Argued April 18, 2023 Decided June 29, 2023
- Full case name: Gerald E. Groff v. Louis DeJoy, Postmaster General
- Docket no.: 22-174
- Citations: 600 U.S. 447 (more)
- Argument: Oral argument
- Opinion announcement: Opinion announcement

Case history
- Prior: Groff v. DeJoy, No. 5:19-cv-1879 (E.D. Pa., Apr. 6, 2021), aff'd, Groff v. Dejoy, 35 F.4th 162 (3d Cir., May 25 2022); cert. granted (Jan. 13, 2023)

Questions presented
- (1) Whether this Court should disapprove its more-than-de-minimis-cost test for Title VII religious accommodations stated in Trans World Airlines, Inc. v. Hardison, 432 U.S. 63 (1977); and (2) Whether an employer may demonstrate "undue hardship on the conduct of the employer's business" under Title VII by showing that the requested accommodation burdens the employee's co-workers as opposed to the business entity.

Holding
- Title VII requires an employer that denies a religious accommodation to show that the burden of granting an accommodation would result in substantial increased costs in relation to the conduct of its particular business.

Court membership
- Chief Justice John Roberts Associate Justices Clarence Thomas · Samuel Alito Sonia Sotomayor · Elena Kagan Neil Gorsuch · Brett Kavanaugh Amy Coney Barrett · Ketanji Brown Jackson

Case opinions
- Majority: Alito, joined by unanimous
- Concurrence: Sotomayor, joined by Jackson

Laws applied
- Title VII of the Civil Rights Act

= Groff v. DeJoy =

Groff v. DeJoy, 600 U.S. 447 (2023), was a United States Supreme Court case regarding religious liberty and employment accommodations under Title VII of the Civil Rights Act of 1964. Prior, Trans World Airlines, Inc. v. Hardison (1977) had established that an employer could deny an employee religious exemptions from work if they could show "undue hardship" in making the accommodation, a vague phrase at the center of Groff. The case was decided unanimously for Groff by the Court. While generally upholding Trans World, the court clarified that increased costs that are more than "de minimis" are not sufficient to demonstrate "undue hardship", and that the onus is on the employer to demonstrate that granting the exemption would incur "substantial increased costs" compared to the normal costs of business. This decision has been widely praised by religious organizations.

== Background ==

Gerald E. Groff was a mail carrier, specifically a Rural Carrier Associate (RCA), working for the United States Postal Service (USPS) from 2012 until 2019. He is an evangelical, Protestant Christian and observes Sunday Sabbath. As such, he is required by his religion to rest and worship on a Sunday instead of working.
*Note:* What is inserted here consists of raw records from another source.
/-- The run of slot n starts at a sample instant of group g (row 6 of R27). -/
def State.laneStart (s : State) (n g : Nat) : State :=
  let s := s.migrate n
  let fb := s.laneFb n g
  let pfb := fb.1
  let s := s.idleTake n pfb
  let s := s.limInterp n fb.2.1 pfb
  let raw := s.rawVel n g pfb fb.2.1
  let x := s.setPoint n g pfb
  let s := s.putLane n { x.2 with mem := { x.2.mem with pfb := pfb, fbStamp := fb.2.1 } }
  let epOf := fun (p : Int) => sx 48 (unsx 48 (p - pfb * 65536))
  let ep0 := epOf x.1.p
  let causes := s.axisCauses n ((ep0 : Rat) / 65536) pfb fb.2.2
  let clr := s.rd (R.AX_CTRL.FLT_CLR.i n) == 1
  let faulty := s.rd (R.AX_STAT.FAULT.i n) == 1 || s.torqueOff n
  let s := if clr then s.wr (R.AX_CTRL.FLT_CLR.i n) 0 else s
  let cleared := clr && faulty && causes == 0
  let wasOff := s.torqueOff n
  let s := if cleared then s.axisClear n pfb
    else if clr && faulty then s.flag (R.AX_FLAGS.CLR_REFUSED.i n) else s
  let sp : SetPoint := if cleared && wasOff then ⟨pfb * 65536, 0, 0, x.1.stale⟩ else x.1
  let ep := epOf sp.p
  let was := s.rd (R.AX_STAT.SP_STALE.i n) == 1
  let s := if sp.stale && !was then s.flag (R.AX_FLAGS.STALE_SEEN.i n) else s
  let s := ((s.wrB (R.AX_STAT.SP_STALE.i n) sp.stale).wrB (R.AX_STAT.FB_INVALID.i n) fb.2.2).wr (R.AX_STAT.CAUSE.i n) causes
  let s := (s.wr (R.AX_FB_POS.VALUE.i n) (unsx 32 pfb)).wr (R.AX_EP.VALUE.i n)
    (unsx 32 (clampI (truncQ ((ep : Rat) / 65536)) (-((p2 31 : Int) - 1)) ((p2 31 : Int) - 1)))
  let s := (s.axisRaise n causes).holdSafe n sp
  let s := s.intReset n
  let per := 31250 * s.rgN g
  let l := s.lane n
  let vz := if sp.v = 0 then l.vzero + per else 0
  let l := { l with vzero := vz, has := true }
  if s.spr.laneDead.contains n then s.putLane n { l with run := none }
  else
    let an := if s.spSrc n = 3 && s.act (R.AX_CFG.AN_MODE.i n) = 1 then some (s.analogue n) else none
    let r := s.laneCompute n l.mem sp ((ep : Rat) / 65536) raw ((per : Rat) / secQ) an (s.stepperAmp n (vz - per))
    let next := { r.next with pfb := pfb, fbStamp := fb.2.1, outWords := r.words, out := r.out }
    s.putLane n { l with run := some (LaneRun.mk s.now (add32 s.now (s.rgOfs g)) none false next r.vsat r.bsat r.sig sp.p ep pfb
      (if s.isJoint n then tget (0 : Int) s.delta n else 0) (s.outMode n) r.words) }

/-- The lanes of every group whose boundary is base index k start. -/
def State.lanesStart (s : State) (k : Nat) : State :=
  forEach (List.range 160) (fun n s =>
    match s.axGroup n with
    | some g => if s.rgAt g k && s.laneOn n then s.laneStart n g else s
    | none => s) s

/-! ### Completion and release (R36, R235, R243, R247) -/

/-- The present tick as ticks after an instant. -/
def State.since (s : State) (t : Nat) : Nat := sub32 s.now t

/-- LANE_RUN_COMPLETE (R36, R243) of a velocity-loop run, or of a current-loop run (cur). -/
def execLaneRunComplete (dt slot : Nat) (cur : Bool) (s : State) : Res :=
  let s := s.after dt
  needs (isAxis slot) (
    let l := s.lane slot
    if !s.laneOn slot then s
    else if cur then
      match l.cl with
      | some r =>
        let due := add32 r.start (s.rd (R.AX_CLCFG.CL_OFS.i slot))
        if r.done.isSome || s.since r.start ≥ sub32 due r.start then s
        else
          let s := s.putLane slot { l with
            cl := some { r with done := some s.now }, clRel := some r, clConsec := 0,
            mem := { l.mem with xd := r.xd, xq := r.xq, csat := r.csat } }
          let s := s.wrB (R.AX_STAT.CSAT.i slot) r.csat
          if r.bsat then s.flag (R.AX_FLAGS.BFP_SAT.i slot) else s
      | none => s
    else
      match l.run with
      | some r =>
        let d := s.since r.start
        let ofs := sub32 r.due r.start
        if r.done.isSome || r.err || ofs ≤ d then s
        else
          let s := s.putLane slot { l with run := some { r with done := some s.now } }
          let s := ((s.wr (R.AX_STAT.CONSEC.i slot) 0).wrB (R.AX_STAT.SAT.i slot) r.next.sat).wrB (R.AX_STAT.VSAT.i slot) r.vsat
          let s := if r.bsat then s.flag (R.AX_FLAGS.BFP_SAT.i slot) else s
          let s := (s.wrS (R.AX_TIME.SLACK.i slot) (slackInt (slackPct ofs d))).wrU (R.AX_TIME.DONE.i slot) d
          s.slackReport 0 slot (slackPct ofs d)
      | none => s)

/-- An overrun of either loop of slot n is counted (R243). -/
def State.laneOver (s : State) (n : Nat) : State :=
  ((s.bump (R.AX_CNT.LANE_OVR.i n) (R.AX_FLAGS.OVR_OVF.i n)).flag (R.AX_FLAGS.OVR.i n)).inkEvent 4 n

/-- A velocity-loop run that is not complete is abandoned (R243). -/
def State.abandon (s : State) (n : Nat) : State :=
  let c := min (s.rd (R.AX_STAT.CONSEC.i n) + 1) (s.ovrN n)
  let s := (s.laneOver n).wr (R.AX_STAT.CONSEC.i n) c
  let s := (s.wr (R.AX_TIME.SLACK.i n) 0xFF).wr (R.AX_TIME.DONE.i n) 0x3FFFF
  let s := s.slackReport 0 n (-1)
  if c = s.ovrN n then
    (s.wr (R.AX_STAT.CAUSE.i n) (s.rd (R.AX_STAT.CAUSE.i n) ||| 16)).axisRaise n 16
  else s

/-- The words of a release leave for the ring (R235, R244). -/
def State.laneWords (s : State) (n mode : Nat) (w : List Nat) : State :=
  let off := s.torqueOff n
  let w := if off && mode = 3 then w.map fun _ => 0 else w
  let s : State := if mode = 1 || mode = 2 || mode = 3 then
      forEach (w.zipIdx) (fun x s => s.laneOutWord n (8 + x.2) x.1) s
    else s
  s.laneOutWord n 11 (b2n !off)

/-- The release of slot n at its output phase (R235, R236, R243, R247). -/
def State.laneRelease (s : State) (n : Nat) : State :=
  let l := s.lane n
  match l.run with
  | none =>
    let s := if l.tqDue then s.applyOff n else s
    if s.driven && s.torqueOff n then s.laneWords n (s.outMode n) l.mem.outWords else s
  | some r =>
    let s := s.putLane n { l with run := none }
    let s : State :=
      if r.err then (s.putLane n { s.lane n with mem := l.snap }).bump (R.AX_CNT.LANE_ERR.i n) (R.AX_FLAGS.ERR_OVF.i n)
      else if r.done.isNone then s.abandon n
      else
        let m := { r.next with xd := l.mem.xd, xq := l.mem.xq, csat := l.mem.csat }
        let m := if s.torqueOff n then memOff m else m
        let s := s.putLane n { s.lane n with mem := m, snap := m, rel := some (if s.torqueOff n then runOff r else r), cmd := m.out }
        (s.showBfp (R.AX_INT.MANT.i n) m.integ).showBfp (R.AX_FB_VEL.MANT.i n) m.vfb
    let s := if (s.lane n).tqDue then s.applyOff n else s
    let l := s.lane n
    let s := s.showBfp (R.AX_OUT.MANT.i n) l.mem.out
    if s.driven then s.laneWords n r.mode l.mem.outWords else s

/-- Every lane of group g releases, and the images of both channels are published (row 1 of R27). -/
def State.releaseGroup (s : State) (g : Nat) : State :=
  let s : State := forEach (List.range 160) (fun n s =>
    if s.axGroup n = some g && s.laneOn n then s.laneRelease n else s) s
  if s.driven then s.publish else s

/-- A lane that carries a slot detects an error (R247): it leaves service, its run counts as failed, and its current-loop runs stop. -/
def State.laneErr (s : State) (slot : Nat) : State :=
  let l := s.lane slot
  if !s.laneOn slot || s.spr.laneDead.contains slot then s
  else
    let s := s.unitFails (uLane (s.rd (R.AX_MAP.PHYS.i slot))) 0
    let s := s.putLane slot { l with failed := true, cl := none, run := l.run.map fun r => { r with err := true },
                                     mem := if l.run.isSome then l.mem else l.snap }
    if l.run.isSome then s else s.bump (R.AX_CNT.LANE_ERR.i slot) (R.AX_FLAGS.ERR_OVF.i slot)

/-- LANE_ERROR (R247): the run in progress is lost, the current loop stops, and the physical lane goes to its test. -/
def execLaneError (dt slot : Nat) (s : State) : Res :=
  let s := s.after dt
  needs (isAxis slot) (s.laneErr slot)

/-! ### The current loop (R237 to R239) -/

/-- The angle of ANG_SRC with its offset, in 2^-32 turn. -/
def State.clAngle (s : State) (n : Nat) : Nat :=
  let src := s.act (R.AX_CLCFG.ANG_SRC.i n)
  let poles := max 1 (s.act (R.AX_CLCFG.POLES.i n))
  let k := s.act (R.AX_SRC.POS_FB.i n)
  let a : Nat := if src = 1 then s.rd (R.FB_ANGLE.ANGLE.i k) * p2 16
    else if src = 2 then (s.gen n).msAng * p2 22
    else (roundOpen (((poles * s.fbPos k * p2 32 : Nat) : Rat) / ((s.fbMod k : Nat) : Rat))).toNat
  (a + s.act (R.AX_ANG.ANG_OFS.i n) * p2 16) % p2 32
In 2013, Amazon contracted the USPS to deliver their packages. Quarryville, Pennsylvania soon became an important hub and started delivering Amazon packages from 2015 onwards. Groff was initially an RCA at the Quarryville post office and informed the USPS of his religious need and his inability to work on Sundays. Accordingly, the USPS moved to accommodate his religious requirements by allowing him not to work on Sunday insofar as he covered the other shifts throughout the week.

However, in May 2016, a memorandum of understanding (MOU) between the USPS and the National Rural Letter Carriers' Association only allowed the exemption of work on Sunday on two conditions: if the person had applied for leave on that day and if the person would have exceeded the limit of forty hours of work that week on Sunday.

The MOU did not provide Groff with a religious exemption to working on Sundays and as a result, the USPS again moved to accommodate him by transferring him to a smaller station that did not fulfill Amazon deliveries, the Holtwood post office.

Similarly to Quarryville, Holtwood also started Sunday Amazon deliveries in March 2017. The postmaster at Holtwood offered to allow Groff to pray on Sunday morning before returning to work later in the day, but he declined the offer. In the peak season of 2017, another RCA volunteered to take over his shifts on Sunday, but that worker fell ill, leaving the rest of the RCAs and the postmaster to be additionally burdened to take over delivery on Sundays.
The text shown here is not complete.